President’s Inaugural Address




I am deeply honoured to accept the presidency of the IUVSTA for the 2001-2004 triennium. I thank you for entrusting me with this responsibility and assure you that I will make all efforts during the coming years to justify that trust.


I attended my first meeting of the IUVSTA as an observer for France 9 years ago, in 1992 and, since that date, I have had the privilege of serving IUVSTA in various capacities. During that period, I have seen major advances in the activities of the Union which have resulted in a continuous increase in its strength.


It is a great pleasure to acknowledge the contribution of my predecessor, Phil Woodruff, and his continuous effort and effectiveness in favouring the development of scientific activities and reducing the burden of administrative constraints. I have also been very fortunate that I have had the opportunity to work with our Past-President, John Robins. I have benefited from his great experience and wisdom and learned much about the Union from him. I also thank all the other officers and councillors, who have worked tirelessly to develop the activities of the IUVSTA.


The last few years have seen a considerable enhancement in the activities of our Union with the ever growing success of the Workshop program, the up-dating of the Visual Aids program and the impact of electronic communication in all our activities. I am confident that all these activities will continue to flourish.


During this triennium, I would like to consider other possible ways in which we could increase the capacity of our Union to promote international collaboration.


The Scientific and Technical Directorate is conducting the scientific activities of the Union through the Scientific Divisions, and I am certainly willing to support the Scientific Director and the Scientific Secretary in the development and promotion of such activities in new fields. In addition, we must also ensure that the divisional structure of the Union continuously reflects the scientific interests of our constantly changing community. In this regard, a regular review of the divisions and of possible new topics will be implemented within the Scientific and Technical Directorate during this triennium.

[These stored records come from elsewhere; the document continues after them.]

/-- 41_i2c.md R108 item 1, R96: a write that succeeded sent the packets of its chunk plan, in order; exactly the first has
START, exactly the last has STOP, and the bytes on the bus are the address byte and then the payload. -/
def Obligations.WriteSendsItsBytesInOrder : Prop :=
  ∀ (s t : State) (a : BitVec 7) (src : Bytes) (x : Ctx), s.Ready → exec (.i2cXfer [.write a src]) s = .next t →
    t.ctxs = s.ctxs ++ [x] → x.res = some (.okCount 1) →
    ∃ es : List Exch, t.hist = s.hist ++ es ∧ es.length = (wchunks s.cfg src.length).length ∧
      (∀ (i : Nat) (e : Exch), es[i]? = some e →
        (hasStart s.cfg.speedCode e.sent = true ↔ i = 0) ∧
        (hasStop s.cfg.speedCode e.sent = true ↔ i + 1 = es.length)) ∧
      es.flatMap (fun e => packetData s.cfg.speedCode e.sent) = addrByte a false :: src

/-- 41_i2c.md R108 item 2: after a read that succeeded, `DST[0..L)` is the concatenation of the chunks' payloads in chunk
order, and every byte past `L` is as before. -/
def Obligations.ReadConcatenatesItsChunks : Prop :=
  ∀ (s t : State) (a : BitVec 7) (len : Nat) (x : Ctx), s.Ready → exec (.i2cXfer [.read a len]) s = .next t →
    t.ctxs = s.ctxs ++ [x] → x.res = some (.okCount 1) →
    ∃ (es : List Exch) (d : Memory), t.hist = s.hist ++ es ∧ x.dst = [d] ∧
      d.bytesAt 0 len = some (es.flatMap Exch.payload) ∧
      ∀ b, len ≤ b → d.byteAt b = (s.dstPort.headD []).byteAt b

/-- 41_i2c.md R108 item 3, R102: a read chunk's reply of the right length whose byte 0 is not the ACK marker gives
NackError at the chunk's offset, and no payload byte of that chunk reaches DST: chunk `i` of the read, at `off`, after the
chunks before it were answered well with the bytes `data`. The chunks before it stay written, and no later chunk is sent. -/
def Obligations.NackedReadWritesNothing : Prop :=
  ∀ (s : State) (a : BitVec 7) (len i off n : Nat) (data r : Bytes) (ks : List Nat) (ss : List SendAns)
    (rs : List RecvAns), s.Ready → (rchunks s.cfg len)[i]? = some (off, n) → data.length = off →
    s.recvs = ((rchunks s.cfg len).take i).map (fun p => .ok (0x01 :: memRead data p.1 p.2)) ++ .ok r :: rs →
    s.sends = ks.map .ok ++ ss → ks.length = i + 1 → r.length = n + 1 → r.head? ≠ some 0x01 →
    ∃ (t : State) (x : Ctx) (es : List Exch) (d : Memory), exec (.i2cXfer [.read a len]) s = .next t ∧
      t.ctxs = s.ctxs ++ [x] ∧ t.hist = s.hist ++ es ∧ es.length = i + 1 ∧ x.phase = .failed (.nackError off 0) ∧
      x.res = some (.err (.nackError off 0)) ∧ x.dst = [d] ∧ d.bytesAt 0 off = some data ∧
      ∀ b, off ≤ b → d.byteAt b = (s.dstPort.headD []).byteAt b

/-- 41_i2c.md R97, 60_exceptions.md R133 item 7: the index a NackError of a write records is the least index of a status
byte that is not the ACK marker; there is none exactly when every byte is. -/
def Obligations.LeastNackIndex : Prop :=
  ∀ (r : Bytes),
    (∀ i, firstNack r = some i ↔ (∃ b, r[i]? = some b ∧ b ≠ 0x01) ∧ ∀ j, j < i → r[j]? = some 0x01) ∧
    (firstNack r = none ↔ ∀ b ∈ r, b = 0x01)

/-- 41_i2c.md R104, R108: a batch with no 10-bit message, answered well by the bridge throughout, returns `Ok(K)`, takes
exactly the answers of its chunks, and every read's DST holds the bytes the device gave. `data` holds the bytes of each
read. -/
def Obligations.WellAnsweredBatchSucceeds : Prop :=
  ∀ (s : State) (msgs : List Msg) (data : List Bytes) (ks : List Nat) (ss : List SendAns) (rs : List RecvAns), s.Ready →
    msgs ≠ [] → (∀ m ∈ msgs, m.isTen = false) → data.length = msgs.length →
    (∀ (j : Nat) (a : BitVec 7) (len : Nat) (d : Bytes), msgs[j]? = some (.read a len) → data[j]? = some d →
      d.length = len) →
    s.recvs = (goodReplies s.cfg msgs data).map RecvAns.ok ++ rs →
    s.sends = ks.map SendAns.ok ++ ss → ks.length = (goodReplies s.cfg msgs data).length →
    ∃ (t : State) (x : Ctx), exec (.i2cXfer msgs) s = .next t ∧ t.ctxs = s.ctxs ++ [x] ∧
      x.phase = .done (.okCount msgs.length) ∧ x.res = some (.okCount msgs.length) ∧
      t.recvs = rs ∧ t.sends = ss ∧ t.hist.length = s.hist.length + ks.length ∧
      ∀ (j : Nat) (a : BitVec 7) (len : Nat) (d : Bytes), msgs[j]? = some (.read a len) → data[j]? = some d →
        ∃ m, x.dst[j]? = some m ∧ m.bytesAt 0 len = some d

The Educational activities must be strengthened and I feel strongly that special effort should be devoted towards young scientists and technicians, in particular in developing countries. Both the Visual Aids program and the collaboration with the International Centre for Theoretical Physics in Trieste (Italy) are very successful and must be developed. But I believe that we must also explore new ways to increase our activities in the field of education. The implementation of educational web pages on the IUVSTA web site and support to the National Vacuum Societies in developing countries for the organisation of local technical training courses can be the initial steps in this direction.


The Publication activities of the Union have already considerably changed due to the development of electronic communications. I believe that the IUVSTA web site should be more extensively used, not only to disseminate information on IUVSTA events, but also as a vehicle for scientific and technical information.


One of the specificities of the IUVSTA lies in the fact that it is a union of national societies rather than individuals. This means that each of its members already reflects the aspirations of a community. To take clear advantage of this situation, we must find ways to increase our interaction with the National Vacuum Societies, to have a better knowledge of the activities and the needs of their members. We must also work on having closer interactions with groups that are not represented in the Union and help in promoting new National Vacuum Societies.


Of course, financial considerations are always the limiting factor in developing new activities. Although we must certainly remain cautious in planning new expenditures, which would require further income, adjustments in the presentation of the budget will give sufficient flexibility to face new challenges and opportunities.


Thanks to all our predecessors, the IUVSTA is active, thriving and has a very positive impact on our scientific and technological community. Further increasing its strength is thus an exciting challenge that, with your help, I am enthusiastically willing to take up.


I look forward to working with all of you.